/-- From every state that meets the invariant, in IDLE, with SET_BRIGHTNESS offered at a level of at most 8 and no reset in the next 65 steps: after 65 steps (accept, 63 micro-ops, completion) the driver is IDLE with the lines at 1, status is OK with the response pulse, ack holds the one sample, buf and cursor are untouched, and the trace gained the acceptance, SEND_BYTE of 0x80 (level <= 0) or 0x88 | (level - 1) with START and STOP, and the response. -/
def Obligations.SetBrightnessRunsToCompletion : Prop :=
  ∀ (s : State) (level : BitVec 8) (text : List Byte) (b : Byte), Inv s → s.drv_state = .idle →
    Offers s 0 level text → NoReset 65 s → level.toInt ≤ 8 →
    b = (if level.toInt ≤ 0 then 0x80 else 0x88 ||| BitVec.ofInt 8 (level.toInt - 1)) →
    runSteps 65 s = .next { s with
      status := .ok, rsp_valid := 1, ack := Config.sdaIn s.draws, draws := s.draws + 1,
      op_l := 0, level_l := level, text_l := text, prog := sendByteOps b 1 1, upc := 63,
      inputs := s.inputs.drop 65,
      trace := s.trace ++ [.acceptBrightness level] ++ eventsOf (sendByteOps b 1 1) s.draws ++
        [.response .ok] }

/-- From every state that meets the invariant, in IDLE, with SET_TEXT of a text that assembles offered and no reset in the next 285 steps: after 285 steps (accept, 283 micro-ops, completion) the driver is IDLE with the lines at 1, status is OK with the response pulse, ack holds the fifth sample, buf and cursor are those of the assembly, and the trace gained the acceptance, the text frame of 0xC0 and the four digits, and the response. -/
def Obligations.SetTextRunsToCompletion : Prop :=
  ∀ (s : State) (level : BitVec 8) (text : List Byte) (a : Assembly), Inv s → s.drv_state = .idle →
    Offers s 1 level text → NoReset 285 s → a = assembleText s.rom text → a.code = .ok →
    runSteps 285 s = .next { s with
      status := .ok, rsp_valid := 1, ack := Config.sdaIn (s.draws + 4), draws := s.draws + 5,
      op_l := 1, level_l := level, text_l := text, buf := a.buf, cursor := a.cursor,
      prog := textFrameOps a.buf.d0 a.buf.d1 a.buf.d2 a.buf.d3, upc := 283, inputs := s.inputs.drop 285,
      trace := s.trace ++ [.acceptText text] ++
        eventsOf (textFrameOps a.buf.d0 a.buf.d1 a.buf.d2 a.buf.d3) s.draws ++ [.response .ok] }

/-- For every index the micro-op that the counters byte_ix, phase, bit_ix and sub give is the micro-op of the normative list, for INIT_PROG, for BRIGHT_PROG of every byte and for TEXT_PROG of every four digits; past the end they give none. -/
def Obligations.CountersProduceThePrograms : Prop :=
  (∀ n, initShape.opAt n = initProg[n]?) ∧
    (∀ (b : Byte) (n : Nat), (brightShape b).opAt n = (brightProg b)[n]?) ∧
    ∀ (d0 d1 d2 d3 : Byte) (n : Nat),
      (textShape d0 d1 d2 d3).opAt n = (textProg d0 d1 d2 d3)[n]?

/-- INIT_PROG is the SEND_BYTEs of the frames [0x8F] and [0x40] and the settle wait; BRIGHT_PROG(b) those of the frame [b]; TEXT_PROG those of the frame [0xC0, d0, d1, d2, d3]. In every state that meets the invariant the program is such a list of SEND_BYTEs, and its frames are [0x8F] and [0x40], or one frame [b] with b = 0x80 or 0x88 to 0x8F, or one frame [0xC0, d0, d1, d2, d3] with bit 7 of d3 = 0. -/
def Obligations.ProgramsSendTheFramesOfTheSpec : Prop :=
  initShape.ops = initProg ∧ framesOf initShape.bytes [] = [[0x8F], [0x40]] ∧
    (∀ b : Byte, (brightShape b).ops = brightProg b ∧ framesOf (brightShape b).bytes [] = [[b]]) ∧
    (∀ d0 d1 d2 d3 : Byte, (textShape d0 d1 d2 d3).ops = textProg d0 d1 d2 d3 ∧
      framesOf (textShape d0 d1 d2 d3).bytes [] = [[0xC0, d0, d1, d2, d3]]) ∧
    ∀ s : State, Inv s → ∃ sh : ProgramShape, s.prog = sh.ops ∧
      (framesOf sh.bytes [] = [[0x8F], [0x40]] ∨
        (∃ b, (b = 0x80 ∨ (0x88 ≤ b.toNat ∧ b.toNat ≤ 0x8F)) ∧ framesOf sh.bytes [] = [[b]]) ∨
        ∃ d0 d1 d2 d3 : Byte, d3.msb = false ∧ framesOf sh.bytes [] = [[0xC0, d0, d1, d2, d3]])

/-- For every device the contract allows: after [0x40] it is in auto-increment mode, and after a text frame in that mode whose fourth digit has bit 7 = 0 its digits are the four data bytes and it is on or off as before, so the segments lit at each position are those whose bits are 1 in its data byte if it was on and none if it was off, and the all-zero frame leaves it fully blanked. If the device is assumed to see the end of a frame without a stop edge: after [0x8F], [0x40] it is on and in auto-increment mode, after a text frame more it shows the four bytes and lights exactly the segments of their bits, after [0x80] it is off and fully blanked with its digits retained, and after the brightness byte of a level it is on at that level, for 0x8F only if that is assumed too. The bits 0 to 7 of a pattern are the segments a to g and the decimal point. The relation and its two named assumptions, and what it keeps beyond the rules, are the model's (log 19). -/
def Obligations.DeviceShowsTheTextOfTheFrame : Prop :=
  (∀ pattern : Byte, [.a, .b, .c, .d, .e, .f, .g, .decimalPoint].map (lights pattern) =
    (List.range 8).map pattern.getLsbD) ∧
  ∀ (a : Assumed) (x y : Device) (d0 d1 d2 d3 : Byte),
    (a.endSeen = true → deviceAfter a [[0x8F], [0x40]] x y → y.displayOn = true ∧ y.autoInc = true) ∧
    (deviceAfter a [[0x40]] x y → y.autoInc = true) ∧
    (x.autoInc = true → d3.msb = false → deviceAfter a [[0xC0, d0, d1, d2, d3]] x y →
      y.digits = ⟨d0, d1, d2, d3⟩ ∧ y.displayOn = x.displayOn ∧
      ∀ (k : Nat) (d : Byte) (seg : DigitSegment), [d0, d1, d2, d3][k]? = some d →
        (y.lit k seg = true ↔ x.displayOn = true ∧ d.getLsbD seg.bit = true)) ∧
    (x.autoInc = true → deviceAfter a [[0xC0, 0, 0, 0, 0]] x y → y.blanked = true) ∧
    (a.endSeen = true → d3.msb = false →
      deviceAfter a [[0x8F], [0x40], [0xC0, d0, d1, d2, d3]] x y →
        y.digits = ⟨d0, d1, d2, d3⟩ ∧ y.displayOn = true ∧ y.autoInc = true ∧
        ∀ (k : Nat) (d : Byte) (seg : DigitSegment), [d0, d1, d2, d3][k]? = some d →
          (y.lit k seg = true ↔ d.getLsbD seg.bit = true)) ∧
    (a.endSeen = true → deviceAfter a [[0x80]] x y →
      y.displayOn = false ∧ y.digits = x.digits ∧ y.blanked = true) ∧
    (a.endSeen = true → ∀ b : BitVec 3, (b ≠ 7 ∨ a.unblankIsLevel8 = true) →
      deviceAfter a [[brightByte b]] x y → y.displayOn = true ∧ y.brightness = b)

/-- For every instruction with an encoding, at every value of its operands, decoding its word gives the instruction itself, or, where two rows share the word, the row the decoder answers (UNBLANK for BRIGHTNESS_BYTE with b = 7, a key's FONT row for ENCODE of that key, log 13), which has the same word; and two instructions with the same word are the same row in this sense. -/
def Obligations.DecodeOfEncodeIsTheInstruction : Prop :=
  (∀ (i : Instr) (e : Encoded), encode i = some e →
      decode e = .ok (canonical i) ∧ encode (canonical i) = some e) ∧
    ∀ (i j : Instr) (e : Encoded), encode i = some e → encode j = some e → canonical i = canonical j

/-- For every instruction and every state, the row the decoder answers for its word has the same effect as the instruction: UNBLANK is BRIGHTNESS_BYTE at level 8, and each font row is ENCODE of its key. ENCODE keeps its own row exactly for the codes that are no keys. Which of two rows the decoder answers is the model's choice (log 13). -/
def Obligations.RowsThatShareAWordMeanTheSame : Prop :=
  (∀ (i : Instr) (s : State), exec (canonical i) s = exec i s) ∧
    encode (.brightnessByte 7) = encode .unblank ∧
    ∀ c : Byte, canonical (.encode c) = .encode c ↔ c ∉ fontKeys

/-- For every byte, format W decodes it exactly if it is 0x40, 0x80, 0xC0 or between 0x88 and 0x8F; it is rejected by name otherwise. In data position every byte is data. -/
def Obligations.CommandBytesAreExactlyTheMap : Prop :=
  ∀ b : Byte,
    ((∃ i, decode (.w b) = .ok i) ↔
      b = 0x40 ∨ b = 0x80 ∨ b = 0xC0 ∨ (0x88 ≤ b.toNat ∧ b.toNat ≤ 0x8F)) ∧
    ((¬ ∃ i, decode (.w b) = .ok i) → decode (.w b) = .error (.notACommandByte b)) ∧
    decode (.wd false b) = .ok (.data b) ∧ decode (.wd true b) = .ok (.dataLast b)

/-- UNINIT, IDLE, TRANSMITTING are 00, 01, 10 and 11 is never shown; OK and the three errors are 00, 01, 10, 11; setText's answer is true exactly for OK; cmd_ready is 1 exactly in IDLE and busy is its complement. -/
def Obligations.StateAndResultCodes : Prop :=
  (DrvState.uninit.code = 0b00 ∧ DrvState.idle.code = 0b01 ∧ DrvState.transmitting.code = 0b10) ∧
    (∀ s : State, stateO s ≠ 0b11 ∧ busy s = ~~~ (cmdReady s) ∧
      (cmdReady s = 1 ↔ s.drv_state = .idle)) ∧
    (ResultCode.ok.code = 0b00 ∧ ResultCode.unsupportedCharacter.code = 0b01 ∧
      ResultCode.invalidDecimalPointPlacement.code = 0b10 ∧
      ResultCode.invalidBrightnessLevel.code = 0b11) ∧
    ∀ r : ResultCode, r.isTrue = true ↔ r = .ok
□ □ □ □ □ □ □
## INSTRUCTIONS TO FOLLOW
Only the lines from the one with "its complement. -/" through the end of the data belong in the answer, each reproduced exactly.

## EXERCISE ANSWER
/-- UNINIT, IDLE, TRANSMITTING are 00, 01, 10 and 11 is never shown; OK and the three errors are 00, 01, 10, 11; setText's answer is true exactly for OK; cmd_ready is 1 exactly in IDLE and busy is its complement. -/
def Obligations.StateAndResultCodes : Prop :=
  (DrvState.uninit.code = 0b00 ∧ DrvState.idle.code = 0b01 ∧ DrvState.transmitting.code = 0b10) ∧
    (∀ s : State, stateO s ≠ 0b11 ∧ busy s = ~~~ (cmdReady s) ∧
      (cmdReady s = 1 ↔ s.drv_state = .idle)) ∧
    (ResultCode.ok.code = 0b00 ∧ ResultCode.unsupportedCharacter.code = 0b01 ∧
      ResultCode.invalidDecimalPointPlacement.code = 0b10 ∧
      ResultCode.invalidBrightnessLevel.code = 0b11) ∧
    ∀ r : ResultCode, r.isTrue = true ↔ r = .ok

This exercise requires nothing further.